步骤2.5：最后，通过一次3×3的卷积运算和4倍双线性上采样，得到输出的分割图像。Step 2.5: Finally, through a 3×3 convolution operation and 4 times bilinear upsampling, the output segmented image is obtained.

在一些难样本图像中，图像边缘细节往往不能很好地进行分割，一些形状不规则的目标物体很难正确分类，这会导致样本产生大量负样本。也就是说，样本易于分类，因此主导梯度更新方向，网络学习有用的信息能力下降，不能精确分割目标对象。本发明将基准模型中交叉熵损失函数替换为Focal Loss损失函数，来解决上述问题。通过Focal Loss损失函数，削弱简单样本对梯度更新方向的主导作用，避免网络学习到大量无用的信息。同时能够避免模型向样本多的类别偏移，缓解类别不平衡问题。In some difficult sample images, image edge details often cannot be segmented well, and some irregularly shaped target objects are difficult to classify correctly, which will lead to a large number of negative samples. That is to say, the sample is easy to classify, so it dominates the gradient update direction, the network's ability to learn useful information decreases, and it cannot accurately segment the target object. The present invention replaces the cross-entropy loss function in the benchmark model with the Focal Loss loss function to solve the above problems. Through the Focal Loss loss function, the dominant role of simple samples in the gradient update direction is weakened, and the network is prevented from learning a large amount of useless information. At the same time, it can prevent the model from shifting to categories with more samples and alleviate the problem of category imbalance.

本发明的步骤2中，编码器中采用MobileNetV2轻量级网络架构提取特征，降低计算量。MobileNetV2引入ResNet残差思想，高维特征和线性整流(Rectified Linear Unit，ReLU)函数结合，其核心思想是设计一个反向残差块，如图1所示。首先，将输入低维特征的通道数扩展6倍，得到高维特征，然后做深度可分离卷积处理，接着移除ReLU激活层，再用映射层替代，最终输出低维特征。In step 2 of the present invention, the MobileNetV2 lightweight network architecture is used in the encoder to extract features and reduce the amount of calculation. MobileNetV2 introduces the ResNet residual idea, combining high-dimensional features with a linear rectification (Rectified Linear Unit, ReLU) function. The core idea is to design a reverse residual block, as shown in Figure 1. First, the number of channels of the input low-dimensional features is expanded by 6 times to obtain high-dimensional features, and then depth-separable convolution processing is performed. Then the ReLU activation layer is removed, and then replaced with a mapping layer, and finally the low-dimensional features are output.

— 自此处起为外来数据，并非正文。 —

-- ==== Sys2Proof/Machine/Program.lean ====
section
/-! DEFINITION.  The program opcodes: forces (R187 to R190), overrides of channels and teams (R247), loading,
swapping and reverting images (R158, R191 to R196, R509), online changes (R183 to R186), PROG_READ and
PROG_UPLOAD (R510). -/

namespace Sys2Proof.Machine

open Sys2Proof

/-! ### Finding cells -/

/-- The index of the cell with a stable identifier in the active graph. -/
def State.cellNamed (s : State) (sid : Nat) : Option Nat := s.prog.descs.findIdx? (fun d => d.sid == sid)

/-- A boundary command changed a constant, value or force of the cell (R159). -/
def State.touchCell (s : State) (i : Nat) : State := s.modRun i (fun r => { r with change := setBit r.change 14 })

/-- Check at acceptance, then wait for the boundary; on a wheeler the command is refused (R30, R184). -/
def boundaryBody (bad : List Word → Option Nat) : Body := fun q s =>
  if s.wheeler then refuse stRefusedState 0 s
  else match bad q.payload with
    | some k => refuse stRange k s
    | none => enqueueBoundary q s

/-- The first missing or extra word of a payload that must hold `n` words. -/
def lengthBad (n : Nat) (ws : List Word) : Option Nat := if ws.length = n then none else some (min ws.length n)

/-- The first check that fails. -/
def firstBad (cs : List (Bool × Nat)) : Option Nat := (cs.find? (fun c => c.1)).map (fun c => c.2)

/-- The length check, then others. -/
def lengthThen (n : Nat) (ws : List Word) (cs : List (Bool × Nat)) : Option Nat :=
  (lengthBad n ws).orElse (fun _ => firstBad cs)

/-! ### Team targets (R246) -/

/-- The first word of a team target that is out of range. -/
def targetBad (ws : List Word) : Option Nat :=
  if 1 < bits (nth ws 0) 15 8 ∨ bits (nth ws 0) 7 0 ≠ 0 then some 0 else none

/-- A team target of five words for a team, clamped as R176 says. -/
def State.targetOfWords (s : State) (t : Nat) (ws : List Word) : Target :=
  let ratio := bits (nth ws 0) 15 8 == 1
  let cct := bits (nth ws 1) 31 16
  let duv := sbits (nth ws 1) 15 0
  let cct' := clampN 1800 10000 cct
  let duv' := clampI (-500) 500 duv
  let rs := [bits (nth ws 2) 31 16, bits (nth ws 2) 15 0, bits (nth ws 3) 31 16, bits (nth ws 3) 15 0]
  { level := bits (nth ws 0) 31 16, ratio := ratio,
    cct := if ratio then 0 else cct', duv := if ratio then 0 else duv',
    ratios := if ratio then rs.take (s.ratioCount t) else [],
    fade := if nth ws 4 = 0xFFFFFFFF then none else some (min 600000 (nth ws 4).toNat),
    outside := !ratio && (cct' != cct || duv' != duv) }

/-- A target as five words (R246). -/
def Target.words (g : Target) : List Word :=
  let r := fun k => g.ratios.getD k 0
  [word (g.level * 65536 + flag g.ratio * 256),
   word (g.cct * 65536 + (wordI g.duv).toNat % 65536),
   pair (r 0) (r 1), pair (r 2) (r 3),
   match g.fade with
   | some f => word f
   | none => 0xFFFFFFFF]

/-! ### FORCE and RELEASE (R187 to R190) -/

/-- Replace the forces. -/
def State.setForces (s : State) (fs : List Force) : State := s.withProg (fun p => { p with forces := fs })

/-- FORCE at acceptance: its words. -/
def forceBad (ws : List Word) : Option Nat :=
  if ws.length ≠ 4 ∧ ws.length ≠ 8 then some (min ws.length (if ws.length < 4 then 4 else 8))
  else firstBad [(bits (nth ws 1) 29 0 != 0, 1), (decide (604800 < (nth ws 2).toNat), 2)]

/-- FORCE at the boundary (R187, R188). -/
def State.applyForce (s : State) (ws : List Word) : Result × State :=
  if s.wheeler then (fail stRefusedState, s)
  else match s.cellNamed (nth ws 0).toNat with
  | none => (fail stRange 0, s)
  | some i =>
    let d := s.desc i
    let port := bits (nth ws 1) 31 30
    let whole := d.is cellTeamOut
    let ts := ws.drop 3
    if d.inits.length ≤ port then (fail stRange 1, s)
    else if ws.length ≠ (if whole then 8 else 4) then (fail stRange 4, s)
    else if whole ∧ (targetBad ts).isSome then (fail stRange 3, s)
    else
      let hold := (nth ws 2).toNat
      let g := s.targetOfWords (d.const 0).toNat ts
      let f : Force := {
        sid := d.sid, port := port, value := if whole then g.level else (nth ws 3).toInt,
        target := if whole then some g else none,
        until_ := if hold = 0 then none else some (s.now + hold * sec) }
      let old := s.forceOn d.sid port
      if old.isNone ∧ 1024 ≤ s.prog.forces.length then (fail stFull, s)
      else
        let same : Bool := match old with
          | some o => o.value == f.value && o.target == f.target
          | none => false
        let fs := if old.isSome then s.prog.forces.map (fun o => if o.sid = d.sid ∧ o.port = port then f else o)
          else s.prog.forces ++ [f]
        let s := s.setForces fs
        (ok, if same then s else s.touchCell i)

MobileNetV2卷积块结构如图2所示，在stride＝1时，输入的特征和输出特征的维度是一样的，同时引入残差结构而stride＝2的块不具有残差结构。MobileNetV2网络的反向残差结构提高了内存使用的效率，与MobileNetV1网络相比，反向残差结构还可以提取到更多特征。The MobileNetV2 convolution block structure is shown in Figure 2. When stride=1, the dimensions of the input features and the output features are the same, and a residual structure is introduced while the block with stride=2 does not have a residual structure. The reverse residual structure of the MobileNetV2 network improves the efficiency of memory usage. Compared with the MobileNetV1 network, the reverse residual structure can also extract more features.

本发明步骤2中，在ASPP模块中引入深度可分离卷积，对于某个卷积层而言，若输入张量的深度为C_in，输出张量的深度为C_out，h和w分别为图像得宽和高，深度可分离卷积参数量如公式(1)所示：In step 2 of the present invention, depth-separable convolution is introduced in the ASPP module. For a certain convolution layer, if the depth of the input tensor is C _in and the depth of the output tensor is C _out , h and w are respectively The width, height and depth of the image are separable convolution parameters as shown in formula (1):

h·w·C_in·C_out+C_in·C_out (1)h·w·C _in ·C _out +C _in ·C _out (1)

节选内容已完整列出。